Self-congratulation looms large when you play the Swarthmore card, but it really is relevant to note here that Swarthmore is the exception when it comes to things like this. Most of us arrive at our diversity workshops almost excessively aware and eager to talk. I’ve been to an orientation diversity workshop at a large Midwestern university, though, and if I think about that experience — in which we went around the group and named an instance in which we interacted with “someone of another color” — it’s clear to me that the responses by administrators and professors to racism on their campuses are a serious failure, if not contributory to the problem itself. The truth is that treating students like ignorant children ends up giving them license to act accordingly.
To put it another way: Why should “sensitivity training” entail sensitivity for the racists? While it’s true that lots of students come to college from comparatively homogenous communities and interact with people of other colors, shapes and sizes, for the first time in their first weeks at college, it is insulting to suggest that racism is a growing pain.
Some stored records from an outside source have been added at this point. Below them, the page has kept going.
-- ==== Sys2Proof/Laws/State.lean ====
section
/-!
SUPPORT. One lemma per field per named update of the state, so that no proof unfolds a record update.
-/

namespace Sys2Proof.Machine

open Sys2Proof

variable (s : State)

/-! ### `State.setS` -/

@[simp] theorem State.setS_build (i : Fin 8) (v : Nat) : (s.setS i v).build = s.build := rfl
@[simp] theorem State.setS_ctrlIe (i : Fin 8) (v : Nat) : (s.setS i v).ctrlIe = s.ctrlIe := rfl
@[simp] theorem State.setS_status (i : Fin 8) (v : Nat) : (s.setS i v).status = s.status := rfl
@[simp] theorem State.setS_hlen (i : Fin 8) (v : Nat) : (s.setS i v).hlen = s.hlen := rfl
@[simp] theorem State.setS_siglen (i : Fin 8) (v : Nat) : (s.setS i v).siglen = s.siglen := rfl
@[simp] theorem State.setS_gcpar (i : Fin 8) (v : Nat) : (s.setS i v).gcpar = s.gcpar := rfl
@[simp] theorem State.setS_nbits (i : Fin 8) (v : Nat) : (s.setS i v).nbits = s.nbits := rfl
@[simp] theorem State.setS_p (i : Fin 8) (v : Nat) : (s.setS i v).p = s.p := rfl
@[simp] theorem State.setS_a (i : Fin 8) (v : Nat) : (s.setS i v).a = s.a := rfl
@[simp] theorem State.setS_b (i : Fin 8) (v : Nat) : (s.setS i v).b = s.b := rfl
@[simp] theorem State.setS_n (i : Fin 8) (v : Nat) : (s.setS i v).n = s.n := rfl
@[simp] theorem State.setS_gcx (i : Fin 8) (v : Nat) : (s.setS i v).gcx = s.gcx := rfl
@[simp] theorem State.setS_d (i : Fin 8) (v : Nat) : (s.setS i v).d = s.d := rfl
@[simp] theorem State.setS_sreg (i : Fin 8) (v : Nat) : (s.setS i v).sreg = s.sreg.set i (toWord v) := rfl
@[simp] theorem State.setS_pt (i : Fin 8) (v : Nat) : (s.setS i v).pt = s.pt := rfl
@[simp] theorem State.setS_g (i : Fin 8) (v : Nat) : (s.setS i v).g = s.g := rfl
@[simp] theorem State.setS_sigr (i : Fin 8) (v : Nat) : (s.setS i v).sigr = s.sigr := rfl
@[simp] theorem State.setS_sigs (i : Fin 8) (v : Nat) : (s.setS i v).sigs = s.sigs := rfl
@[simp] theorem State.setS_h (i : Fin 8) (v : Nat) : (s.setS i v).h = s.h := rfl
@[simp] theorem State.setS_sig (i : Fin 8) (v : Nat) : (s.setS i v).sig = s.sig := rfl
@[simp] theorem State.setS_port (i : Fin 8) (v : Nat) : (s.setS i v).port = s.port := rfl
@[simp] theorem State.setS_host (i : Fin 8) (v : Nat) : (s.setS i v).host = s.host := rfl
@[simp] theorem State.setS_responses (i : Fin 8) (v : Nat) : (s.setS i v).responses = s.responses := rfl

/-! ### `State.setPt` -/

@[simp] theorem State.setPt_build (j : Fin 4) (v : Point) : (s.setPt j v).build = s.build := rfl
@[simp] theorem State.setPt_ctrlIe (j : Fin 4) (v : Point) : (s.setPt j v).ctrlIe = s.ctrlIe := rfl
@[simp] theorem State.setPt_status (j : Fin 4) (v : Point) : (s.setPt j v).status = s.status := rfl
@[simp] theorem State.setPt_hlen (j : Fin 4) (v : Point) : (s.setPt j v).hlen = s.hlen := rfl
@[simp] theorem State.setPt_siglen (j : Fin 4) (v : Point) : (s.setPt j v).siglen = s.siglen := rfl
@[simp] theorem State.setPt_gcpar (j : Fin 4) (v : Point) : (s.setPt j v).gcpar = s.gcpar := rfl
@[simp] theorem State.setPt_nbits (j : Fin 4) (v : Point) : (s.setPt j v).nbits = s.nbits := rfl
@[simp] theorem State.setPt_p (j : Fin 4) (v : Point) : (s.setPt j v).p = s.p := rfl
@[simp] theorem State.setPt_a (j : Fin 4) (v : Point) : (s.setPt j v).a = s.a := rfl
@[simp] theorem State.setPt_b (j : Fin 4) (v : Point) : (s.setPt j v).b = s.b := rfl
@[simp] theorem State.setPt_n (j : Fin 4) (v : Point) : (s.setPt j v).n = s.n := rfl
@[simp] theorem State.setPt_gcx (j : Fin 4) (v : Point) : (s.setPt j v).gcx = s.gcx := rfl
@[simp] theorem State.setPt_d (j : Fin 4) (v : Point) : (s.setPt j v).d = s.d := rfl
@[simp] theorem State.setPt_sreg (j : Fin 4) (v : Point) : (s.setPt j v).sreg = s.sreg := rfl
@[simp] theorem State.setPt_pt (j : Fin 4) (v : Point) : (s.setPt j v).pt = s.pt.set j (PointReg.ofPoint v) := rfl
@[simp] theorem State.setPt_g (j : Fin 4) (v : Point) : (s.setPt j v).g = s.g := rfl
@[simp] theorem State.setPt_sigr (j : Fin 4) (v : Point) : (s.setPt j v).sigr = s.sigr := rfl
@[simp] theorem State.setPt_sigs (j : Fin 4) (v : Point) : (s.setPt j v).sigs = s.sigs := rfl
@[simp] theorem State.setPt_h (j : Fin 4) (v : Point) : (s.setPt j v).h = s.h := rfl
@[simp] theorem State.setPt_sig (j : Fin 4) (v : Point) : (s.setPt j v).sig = s.sig := rfl
@[simp] theorem State.setPt_port (j : Fin 4) (v : Point) : (s.setPt j v).port = s.port := rfl
@[simp] theorem State.setPt_host (j : Fin 4) (v : Point) : (s.setPt j v).host = s.host := rfl
@[simp] theorem State.setPt_responses (j : Fin 4) (v : Point) : (s.setPt j v).responses = s.responses := rfl

/-! ### `State.setD` -/

@[simp] theorem State.setD_build (v : Nat) : (s.setD v).build = s.build := rfl
@[simp] theorem State.setD_ctrlIe (v : Nat) : (s.setD v).ctrlIe = s.ctrlIe := rfl
@[simp] theorem State.setD_status (v : Nat) : (s.setD v).status = s.status := rfl
@[simp] theorem State.setD_hlen (v : Nat) : (s.setD v).hlen = s.hlen := rfl
@[simp] theorem State.setD_siglen (v : Nat) : (s.setD v).siglen = s.siglen := rfl
@[simp] theorem State.setD_gcpar (v : Nat) : (s.setD v).gcpar = s.gcpar := rfl
@[simp] theorem State.setD_nbits (v : Nat) : (s.setD v).nbits = s.nbits := rfl
@[simp] theorem State.setD_p (v : Nat) : (s.setD v).p = s.p := rfl
@[simp] theorem State.setD_a (v : Nat) : (s.setD v).a = s.a := rfl
@[simp] theorem State.setD_b (v : Nat) : (s.setD v).b = s.b := rfl
@[simp] theorem State.setD_n (v : Nat) : (s.setD v).n = s.n := rfl
@[simp] theorem State.setD_gcx (v : Nat) : (s.setD v).gcx = s.gcx := rfl
@[simp] theorem State.setD_d (v : Nat) : (s.setD v).d = toWord v := rfl
@[simp] theorem State.setD_sreg (v : Nat) : (s.setD v).sreg = s.sreg := rfl
@[simp] theorem State.setD_pt (v : Nat) : (s.setD v).pt = s.pt := rfl
@[simp] theorem State.setD_g (v : Nat) : (s.setD v).g = s.g := rfl
@[simp] theorem State.setD_sigr (v : Nat) : (s.setD v).sigr = s.sigr := rfl
@[simp] theorem State.setD_sigs (v : Nat) : (s.setD v).sigs = s.sigs := rfl
@[simp] theorem State.setD_h (v : Nat) : (s.setD v).h = s.h := rfl
@[simp] theorem State.setD_sig (v : Nat) : (s.setD v).sig = s.sig := rfl
@[simp] theorem State.setD_port (v : Nat) : (s.setD v).port = s.port := rfl
@[simp] theorem State.setD_host (v : Nat) : (s.setD v).host = s.host := rfl
@[simp] theorem State.setD_responses (v : Nat) : (s.setD v).responses = s.responses := rfl
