-- ==== Sys2Proof/Laws/Window.lean ====
section
/-!
SUPPORT. The address map and the limbs and byte lanes of the register window.
-/

namespace Sys2Proof.Machine

open Sys2Proof

/-! ### The address map (R71) -/

/-- The offset of a location; a left inverse of the map on the offsets that are not reserved. -/
def offsetOf : Location → Nat
  | .id => 0x000
  | .ctrl => 0x004
  | .status => 0x008
  | .cmd => 0x00C
  | .cfgw => 0x010
  | .nbits => 0x014
  | .hlen => 0x018
  | .siglen => 0x01C
  | .gcpar => 0x020
  | .drawlim => 0x024
  | .p i => 0x040 + 4 * i.val
  | .a i => 0x060 + 4 * i.val
  | .b i => 0x080 + 4 * i.val
  | .n i => 0x0A0 + 4 * i.val
  | .gcx i => 0x0C0 + 4 * i.val
  | .d i => 0x0E0 + 4 * i.val
  | .s k i => 0x100 + 0x20 * k.val + 4 * i.val
  | .ptX j i => 0x200 + 0x80 * j.val + 4 * i.val
  | .ptY j i => 0x220 + 0x80 * j.val + 4 * i.val
  | .ptFlags j => 0x240 + 0x80 * j.val
  | .gX i => 0x400 + 4 * i.val
  | .gY i => 0x420 + 4 * i.val
  | .gFlags => 0x440
  | .sigr i => 0x480 + 4 * i.val
  | .sigs i => 0x4A0 + 4 * i.val
  | .h k => 0x500 + 4 * k.val
  | .sig k => 0x600 + 4 * k.val
  | .reserved => 0x7FC

theorem offsetOf_locate_word : ∀ k : Fin 512, locate (4 * k.val) = .reserved ∨ offsetOf (locate (4 * k.val)) = 4 * k.val := by
  decide +kernel

/-- A word offset of the window is reserved, or its location says which offset it is. -/
theorem offsetOf_locate {off : Nat} (h : off < 0x800) (h4 : off % 4 = 0) :
    locate off = .reserved ∨ offsetOf (locate off) = off := by
  have h1 := offsetOf_locate_word ⟨off / 4, by omega⟩
  have h2 : 4 * (off / 4) = off := by omega
  simpa [h2] using h1

/-- Two word offsets with one location are equal, unless it is the reserved one. -/
theorem locate_injective {off off' : Nat} (h : off < 0x800) (h' : off' < 0x800) (h4 : off % 4 = 0)
    (h4' : off' % 4 = 0) (he : locate off = locate off') (hr : locate off ≠ .reserved) : off = off' := by
  have h1 := (offsetOf_locate h h4).resolve_left hr
  have h2 := (offsetOf_locate h' h4').resolve_left (he ▸ hr)
  rw [← h1, ← h2, he]

theorem locate_p : ∀ i : Fin 8, locate (0x040 + 4 * i.val) = .p i := by decide +kernel
theorem locate_a : ∀ i : Fin 8, locate (0x060 + 4 * i.val) = .a i := by decide +kernel
theorem locate_b : ∀ i : Fin 8, locate (0x080 + 4 * i.val) = .b i := by decide +kernel
theorem locate_n : ∀ i : Fin 8, locate (0x0A0 + 4 * i.val) = .n i := by decide +kernel
theorem locate_gcx : ∀ i : Fin 8, locate (0x0C0 + 4 * i.val) = .gcx i := by decide +kernel
theorem locate_d : ∀ i : Fin 8, locate (0x0E0 + 4 * i.val) = .d i := by decide +kernel
theorem locate_s : ∀ k i : Fin 8, locate (0x100 + 0x20 * k.val + 4 * i.val) = .s k i := by decide +kernel
theorem locate_ptX : ∀ (j : Fin 4) (i : Fin 8), locate (0x200 + 0x80 * j.val + 4 * i.val) = .ptX j i := by
  decide +kernel
theorem locate_ptY : ∀ (j : Fin 4) (i : Fin 8), locate (0x220 + 0x80 * j.val + 4 * i.val) = .ptY j i := by
  decide +kernel
theorem locate_ptFlags : ∀ j : Fin 4, locate (0x240 + 0x80 * j.val) = .ptFlags j := by decide +kernel
theorem locate_gX : ∀ i : Fin 8, locate (0x400 + 4 * i.val) = .gX i := by decide +kernel
theorem locate_gY : ∀ i : Fin 8, locate (0x420 + 4 * i.val) = .gY i := by decide +kernel
theorem locate_sigr : ∀ i : Fin 8, locate (0x480 + 4 * i.val) = .sigr i := by decide +kernel
theorem locate_sigs : ∀ i : Fin 8, locate (0x4A0 + 4 * i.val) = .sigs i := by decide +kernel
theorem locate_h : ∀ k : Fin 16, locate (0x500 + 4 * k.val) = .h k := by decide +kernel
theorem locate_sig : ∀ k : Fin 32, locate (0x600 + 4 * k.val) = .sig k := by decide +kernel

/-! ### Limbs (R74) -/

/-- Bit `k` of a register after a write of limb `i`. -/
theorem getLsbD_writeLimb {nlimb : Nat} {x : Word} {i : Fin 8} {v : BusWord} (hi : i.val < nlimb) (k : Nat) :
    (writeLimb nlimb x i v).getLsbD k =
      if 32 * i.val ≤ k ∧ k < 32 * i.val + 32 then v.getLsbD (k - 32 * i.val) else x.getLsbD k := by
  have ones : ∀ m : Nat, ((0xFFFFFFFF : Word)).getLsbD m = decide (m < 32) := by
    intro m
    have : (0xFFFFFFFF : Word) = (BitVec.allOnes 32).setWidth 256 := by decide
    rw [this, BitVec.getLsbD_setWidth, BitVec.getLsbD_allOnes]
    by_cases h : m < 32 <;> simp [h]
    omega
  have hi8 := i.isLt
  simp only [writeLimb, hi, if_true, BitVec.getLsbD_or, BitVec.getLsbD_and, BitVec.getLsbD_not,
    BitVec.getLsbD_shiftLeft, ones, BitVec.getLsbD_setWidth]
  by_cases h1 : 32 * i.val ≤ k
  · by_cases h2 : k < 32 * i.val + 32
    · have h3 : k < 256 := by omega
      have h4 : k - 32 * i.val < 32 := by omega
      have h5 : ¬ k < 32 * i.val := by omega
      have h6 : k - 32 * i.val < 256 := by omega
      simp [h1, h2, h3, h4, h5, h6]
    · have h4 : ¬ k - 32 * i.val < 32 := by omega
      have h6 : v.getLsbD (k - 32 * i.val) = false := BitVec.getLsbD_of_ge _ _ (by omega)
      by_cases h3 : k < 256
      · simp [h2, h3, h4, h6]
      · have : x.getLsbD k = false := BitVec.getLsbD_of_ge _ _ (by omega)
        simp [h2, h3, this]
  · have h5 : k < 32 * i.val := by omega
    have h3 : k < 256 := by omega
    simp [h1, h3, h5]

/-- A limb just written reads as written. -/
theorem readLimb_writeLimb {nlimb : Nat} {x : Word} {i : Fin 8} {v : BusWord} (hi : i.val < nlimb) :
    readLimb nlimb (writeLimb nlimb x i v) i = v := by
  simp only [readLimb, hi, if_true]
  apply BitVec.eq_of_getLsbD_eq
  intro k hk
  rw [BitVec.getLsbD_extractLsb', getLsbD_writeLimb hi]
  simp [hk]

/-- A write of one limb leaves the others. -/
theorem readLimb_writeLimb_ne {nlimb : Nat} {x : Word} {i j : Fin 8} {v : BusWord} (hij : i ≠ j) :
    readLimb nlimb (writeLimb nlimb x i v) j = readLimb nlimb x j := by
  by_cases hi : i.val < nlimb
  · unfold readLimb
    split
    · apply BitVec.eq_of_getLsbD_eq
      intro k hk
      have hne : i.val ≠ j.val := fun h => hij (Fin.ext h)
      rw [BitVec.getLsbD_extractLsb', BitVec.getLsbD_extractLsb', getLsbD_writeLimb hi, if_neg (by omega)]
    · rfl
  · simp [writeLimb, hi]

/-- A register that fits its limbs still fits them after a limb write. -/
theorem writeLimb_lt {nlimb : Nat} {x : Word} {i : Fin 8} {v : BusWord} (hx : x.toNat < 2 ^ (32 * nlimb)) :
    (writeLimb nlimb x i v).toNat < 2 ^ (32 * nlimb) := by
  by_cases hi : i.val < nlimb
  · apply Nat.lt_pow_two_of_testBit
    intro k hk
    rw [BitVec.testBit_toNat, getLsbD_writeLimb hi, if_neg (by omega)]
    rw [← BitVec.testBit_toNat]
    exact Nat.testBit_lt_two_pow (lt_of_lt_of_le hx (Nat.pow_le_pow_right (by omega) hk))
  · simpa [writeLimb, hi] using hx

/-! ### Byte lanes (R73) -/

/-- The four lanes of a word, put together again, are the word. -/
theorem joinLanes_lane (v : BusWord) : joinLanes (lane v 0) (lane v 1) (lane v 2) (lane v 3) = v := by
  unfold joinLanes lane
  apply BitVec.eq_of_getLsbD_eq
  intro k hk
  simp only [BitVec.getLsbD_append, BitVec.getLsbD_extractLsb']
  by_cases h1 : k < 8
  · simp [h1]
  · by_cases h2 : k - 8 < 8
    · have : 8 + (k - 8) = k := by omega
      simp [h1, h2, this]
    · by_cases h3 : k - 8 - 8 < 8
      · have : 16 + (k - 8 - 8) = k := by omega
        simp [h1, h2, h3, this]
      · have h4 : k - 8 - 8 - 8 < 8 := by omega
        have : 24 + (k - 8 - 8 - 8) = k := by omega
        simp [h1, h2, h3, h4, this]

/-- Byte `m` of a buffer after a write of word `k`. -/
theorem getElem?_writeLanes {len : Nat} (buf : Vector Byte len) (k : Nat) (v : BusWord) (m : Nat) :
    (writeLanes buf k v)[m]? =
      if m / 4 = k then (if m < len then some (lane v (m % 4)) else none) else buf[m]? := by
  simp only [writeLanes, Vector.getElem?_setIfInBounds]
  by_cases h : m / 4 = k
  · have hm : m % 4 = 0 ∨ m % 4 = 1 ∨ m % 4 = 2 ∨ m % 4 = 3 := by omega
    rw [if_pos h]
    rcases hm with h0 | h0 | h0 | h0
    · have e : m = 4 * k := by omega
      subst e
      simp
    · have e : m = 4 * k + 1 := by omega
      subst e
      simp [h0]
    · have e : m = 4 * k + 2 := by omega
      subst e
      simp [h0]
    · have e : m = 4 * k + 3 := by omega
      subst e
      simp [h0]
  · rw [if_neg h, if_neg (by omega), if_neg (by omega), if_neg (by omega), if_neg (by omega)]

/-- A buffer word just written reads as written. -/
theorem readLanes_writeLanes {len : Nat} (buf : Vector Byte len) (k : Nat) (v : BusWord) (h : 4 * k + 3 < len) :
    readLanes (writeLanes buf k v) k = v := by
  simp only [readLanes, getElem?_writeLanes]
  have d0 : 4 * k / 4 = k := by omega
  have d1 : (4 * k + 1) / 4 = k := by omega
  have d2 : (4 * k + 2) / 4 = k := by omega
  have d3 : (4 * k + 3) / 4 = k := by omega
  have m0 : 4 * k % 4 = 0 := by omega
  have m1 : (4 * k + 1) % 4 = 1 := by omega
  have m2 : (4 * k + 2) % 4 = 2 := by omega
  have m3 : (4 * k + 3) % 4 = 3 := by omega
  have l0 : 4 * k < len := by omega
  have l1 : 4 * k + 1 < len := by omega
  have l2 : 4 * k + 2 < len := by omega
  simp only [d0, d1, d2, d3, m0, m1, m2, m3, l0, l1, l2, h, if_true, Option.getD_some]
  exact joinLanes_lane v

/-- A write of one buffer word leaves the others. -/
theorem readLanes_writeLanes_ne {len : Nat} (buf : Vector Byte len) {k m : Nat} (v : BusWord) (h : k ≠ m) :
    readLanes (writeLanes buf k v) m = readLanes buf m := by
  have d0 : 4 * m / 4 ≠ k := by omega
  have d1 : (4 * m + 1) / 4 ≠ k := by omega
  have d2 : (4 * m + 2) / 4 ≠ k := by omega
  have d3 : (4 * m + 3) / 4 ≠ k := by omega
  simp only [readLanes, getElem?_writeLanes, if_neg d0, if_neg d1, if_neg d2, if_neg d3]

/-! ### What a host write can change -/

/-- A host write leaves the build, the port, the host's events and its observations,
`G`, `NBITS` and `LOCKED`. -/
theorem State.memWrite_environment (s : State) (off : Nat) (v : BusWord) :
    (s.memWrite off v).build = s.build ∧ (s.memWrite off v).port = s.port ∧ (s.memWrite off v).host = s.host ∧
    (s.memWrite off v).responses = s.responses ∧ (s.memWrite off v).g = s.g ∧
    (s.memWrite off v).nbits = s.nbits ∧ (s.memWrite off v).status.locked = s.status.locked := by
  have hu : ∀ s' : State, s.ifUnlocked s' = s ∨ s.ifUnlocked s' = s' := by
    intro s'; unfold State.ifUnlocked; split <;> simp
  have hd : (s.acknowledgeDone v).status.locked = s.status.locked := by
    unfold State.acknowledgeDone Status.hostWrite; split <;> rfl
  unfold State.memWrite
  cases locate off <;> dsimp only [State.writeLocation]
  case status => exact ⟨rfl, rfl, rfl, rfl, rfl, rfl, hd⟩
  case hlen | gcpar | p | a | b | n | gcx =>
    rcases hu _ with h | h <;> rw [h] <;> exact ⟨rfl, rfl, rfl, rfl, rfl, rfl, rfl⟩
  all_goals exact ⟨rfl, rfl, rfl, rfl, rfl, rfl, rfl⟩

end Sys2Proof.Machine
end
You “make the transition” into drinking, dorm life, staying home alone; you don’t need to take a semester of classes with students of different races to “transition” your way into humanity, not unless you were actually raised by wolves (or their parental equivalent).
Beyond tolerance, active respect should be a prerequisite for membership in a college community, which purports to be peddling enlightenment, since active respect is the ideal for a society at large that is still working on tolerance. Instead, though, colleges are justifying the racism occurring on their campuses by telling students that they are victims of their own ignorance, that they learn tolerance like a subject in school rather than practice it, and that morality is, in more ways than one, skin-deep.
Several students who participated in the “politically incorrect” parties said that the parties were in response to the absurdity of the “sensitivity training” on their campuses. Others said it was in response to the injustice of affirmative action. None of this makes dressing up like a Klan member justifiable, let alone funny, but it does point to the fact that these students are smarter than their colleges give them credit for — that is, they are responding to farce of their colleges’ attitude towards racial issues with farce of their own. If there is a message to be drawn from a “politically incorrect” party, it is the students exploiting the fact that their university is more interested in self-promotional talk of tolerance than in the actual everyday experiences of its students in which racism and racists, regardless of “diversity”, remain the norm.
Diversity workshops should be discussions that ask the questions society at large isn’t asking, not condescendingly scripted lessons in the fundamentals of humanity. At my first diversity workshop at the large Midwestern University, we made a list of examples of racism, and then we signed a pledge to be tolerant, which most students threw out afterwards. Really progressive education is demanding: a college should assume racial enlightenment of its students, and be accordingly unequivocal, even err on the side of moral superiority, in its reaction to students who fail to meet our 21st century standards for morality. “Insensitivity” is laughing during Beaches; a racist joke is racist. If you leave a noose outside an African-American cultural center, or if you dress up like one for a party, your institution should hold you accountable — but it can’t, and shouldn’t, aim to change you. It’s your job to educate yourself.